Es dulce y lleno de sabores, combina genial con especias, cítricos o jengibre fresco (si es que entre productos subterráneos se entienden). Por eso, como en el cuento de La bella y la bestia, no te dejes llevar por su apariencia, porque el boniato es absolutamente delicioso, y convertido en bizcocho desmaya vivos y resucita muertos.

Los dulces de boniato son un descubrimiento para mí. Los descubrí leyéndo a Sweetapolita.

Lo de Sweet potato me sedujo ¿No te pasa? Es un nombre con glamour, para una patata rústica y dulzona, que aquí, en España, se comía principalmente asada en invierno. Sin embargo puede utilizarse, además de en cremas o purés buenísimos en otoño y en invierno; para dulces.
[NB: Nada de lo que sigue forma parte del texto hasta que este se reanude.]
@[simp] theorem funct2_caWord (f6 : BitVec 6) (d : CReg) (f2 : BitVec 2) (s : CReg) (q : BitVec 2) :
    PField.funct2 (lowParcel (caWord f6 d f2 s q)) = f6.extractLsb' 0 2 := by
  rw [caWord, lowParcel_parcelWord]
  apply eq_of_bits; intro k hk
  simp only [PField.funct2, BitVec.getLsbD_extractLsb', BitVec.getLsbD_append]
  interval_cases k <;> simp

@[simp] theorem rs1c_caWord (f6 : BitVec 6) (d : CReg) (f2 : BitVec 2) (s : CReg) (q : BitVec 2) :
    PField.rs1' (lowParcel (caWord f6 d f2 s q)) = d := by
  rw [caWord, lowParcel_parcelWord]
  apply eq_of_bits; intro k hk
  simp only [PField.rs1', BitVec.getLsbD_extractLsb', BitVec.getLsbD_append]
  interval_cases k <;> simp

@[simp] theorem sub2_caWord (f6 : BitVec 6) (d : CReg) (f2 : BitVec 2) (s : CReg) (q : BitVec 2) :
    PField.sub2 (lowParcel (caWord f6 d f2 s q)) = f2 := by
  rw [caWord, lowParcel_parcelWord]
  apply eq_of_bits; intro k hk
  simp only [PField.sub2, BitVec.getLsbD_extractLsb', BitVec.getLsbD_append]
  interval_cases k <;> simp

@[simp] theorem rs2c_caWord (f6 : BitVec 6) (d : CReg) (f2 : BitVec 2) (s : CReg) (q : BitVec 2) :
    PField.rs2' (lowParcel (caWord f6 d f2 s q)) = s := by
  rw [caWord, lowParcel_parcelWord]
  apply eq_of_bits; intro k hk
  simp only [PField.rs2', BitVec.getLsbD_extractLsb', BitVec.getLsbD_append]
  interval_cases k <;> simp

@[simp] theorem isLong_caWord (f6 : BitVec 6) (d : CReg) (f2 : BitVec 2) (s : CReg) (q : BitVec 2) : isLong (caWord f6 d f2 s q) = (q == 0b11#2) := by
  rw [caWord, isLong_parcelWord, ← lowParcel_parcelWord (_ ++ q)]; exact congrArg (· == 0b11#2) (op_caWord f6 d f2 s q)

@[simp] theorem op_cbWord (f3 i : BitVec 3) (s : CReg) (j : BitVec 5) (q : BitVec 2) :
    PField.op (lowParcel (cbWord f3 i s j q)) = q := by
  rw [cbWord, lowParcel_parcelWord]
  apply eq_of_bits; intro k hk
  simp only [PField.op, BitVec.getLsbD_extractLsb', BitVec.getLsbD_append]
  interval_cases k <;> simp

@[simp] theorem funct3_cbWord (f3 i : BitVec 3) (s : CReg) (j : BitVec 5) (q : BitVec 2) :
    PField.funct3 (lowParcel (cbWord f3 i s j q)) = f3 := by
  rw [cbWord, lowParcel_parcelWord]
  apply eq_of_bits; intro k hk
  simp only [PField.funct3, BitVec.getLsbD_extractLsb', BitVec.getLsbD_append]
  interval_cases k <;> simp

@[simp] theorem rs1c_cbWord (f3 i : BitVec 3) (s : CReg) (j : BitVec 5) (q : BitVec 2) :
    PField.rs1' (lowParcel (cbWord f3 i s j q)) = s := by
  rw [cbWord, lowParcel_parcelWord]
  apply eq_of_bits; intro k hk
  simp only [PField.rs1', BitVec.getLsbD_extractLsb', BitVec.getLsbD_append]
  interval_cases k <;> simp

@[simp] theorem isLong_cbWord (f3 i : BitVec 3) (s : CReg) (j : BitVec 5) (q : BitVec 2) : isLong (cbWord f3 i s j q) = (q == 0b11#2) := by
  rw [cbWord, isLong_parcelWord, ← lowParcel_parcelWord (_ ++ q)]; exact congrArg (· == 0b11#2) (op_cbWord f3 i s j q)

@[simp] theorem op_cbAluWord (f3 : BitVec 3) (i : BitVec 1) (f2 : BitVec 2) (d : CReg) (j : BitVec 5) (q : BitVec 2) :
    PField.op (lowParcel (cbAluWord f3 i f2 d j q)) = q := by
  rw [cbAluWord, lowParcel_parcelWord]
  apply eq_of_bits; intro k hk
  simp only [PField.op, BitVec.getLsbD_extractLsb', BitVec.getLsbD_append]
  interval_cases k <;> simp

@[simp] theorem funct3_cbAluWord (f3 : BitVec 3) (i : BitVec 1) (f2 : BitVec 2) (d : CReg) (j : BitVec 5) (q : BitVec 2) :
    PField.funct3 (lowParcel (cbAluWord f3 i f2 d j q)) = f3 := by
  rw [cbAluWord, lowParcel_parcelWord]
  apply eq_of_bits; intro k hk
  simp only [PField.funct3, BitVec.getLsbD_extractLsb', BitVec.getLsbD_append]
  interval_cases k <;> simp

@[simp] theorem bit12_cbAluWord (f3 : BitVec 3) (i : BitVec 1) (f2 : BitVec 2) (d : CReg) (j : BitVec 5) (q : BitVec 2) :
    PField.bit12 (lowParcel (cbAluWord f3 i f2 d j q)) = i := by
  rw [cbAluWord, lowParcel_parcelWord]
  apply eq_of_bits; intro k hk
  simp only [PField.bit12, BitVec.getLsbD_extractLsb', BitVec.getLsbD_append]
  interval_cases k
  simp

@[simp] theorem funct2_cbAluWord (f3 : BitVec 3) (i : BitVec 1) (f2 : BitVec 2) (d : CReg) (j : BitVec 5) (q : BitVec 2) :
    PField.funct2 (lowParcel (cbAluWord f3 i f2 d j q)) = f2 := by
  rw [cbAluWord, lowParcel_parcelWord]
  apply eq_of_bits; intro k hk
  simp only [PField.funct2, BitVec.getLsbD_extractLsb', BitVec.getLsbD_append]
  interval_cases k <;> simp

@[simp] theorem rs1c_cbAluWord (f3 : BitVec 3) (i : BitVec 1) (f2 : BitVec 2) (d : CReg) (j : BitVec 5) (q : BitVec 2) :
    PField.rs1' (lowParcel (cbAluWord f3 i f2 d j q)) = d := by
  rw [cbAluWord, lowParcel_parcelWord]
  apply eq_of_bits; intro k hk
  simp only [PField.rs1', BitVec.getLsbD_extractLsb', BitVec.getLsbD_append]
  interval_cases k <;> simp

@[simp] theorem rs2_cbAluWord (f3 : BitVec 3) (i : BitVec 1) (f2 : BitVec 2) (d : CReg) (j : BitVec 5) (q : BitVec 2) :
    PField.rs2 (lowParcel (cbAluWord f3 i f2 d j q)) = j := by
  rw [cbAluWord, lowParcel_parcelWord]
  apply eq_of_bits; intro k hk
  simp only [PField.rs2, BitVec.getLsbD_extractLsb', BitVec.getLsbD_append]
  interval_cases k <;> simp

@[simp] theorem isLong_cbAluWord (f3 : BitVec 3) (i : BitVec 1) (f2 : BitVec 2) (d : CReg) (j : BitVec 5) (q : BitVec 2) : isLong (cbAluWord f3 i f2 d j q) = (q == 0b11#2) := by
  rw [cbAluWord, isLong_parcelWord, ← lowParcel_parcelWord (_ ++ q)]; exact congrArg (· == 0b11#2) (op_cbAluWord f3 i f2 d j q)

@[simp] theorem op_cjWord (f3 : BitVec 3) (g : BitVec 11) (q : BitVec 2) :
    PField.op (lowParcel (cjWord f3 g q)) = q := by
  rw [cjWord, lowParcel_parcelWord]
  apply eq_of_bits; intro k hk
  simp only [PField.op, BitVec.getLsbD_extractLsb', BitVec.getLsbD_append]
  interval_cases k <;> simp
Puede ser delicioso, tanto en bizcochos, para tartas, muffins o cupcakes, como para hacer pies, las clásicas tartas américanas, rollo tarta de calabaza, que, con un par de ajustes ¡Queda espectacular si haces el relleno de boniato!

Si bien es cierto que el boniato es dulce, que es sabroso, y que es…feote, lo que nos interesa a ti y a mí es cómo se porta en cuanto elaboración de dulces se refiere. Para hacer repostería con él, tienes que contar con que el boniato es denso y fibroso, por eso conseguir un bizcocho esponjoso o un pie cremoso, requiere quererle como es.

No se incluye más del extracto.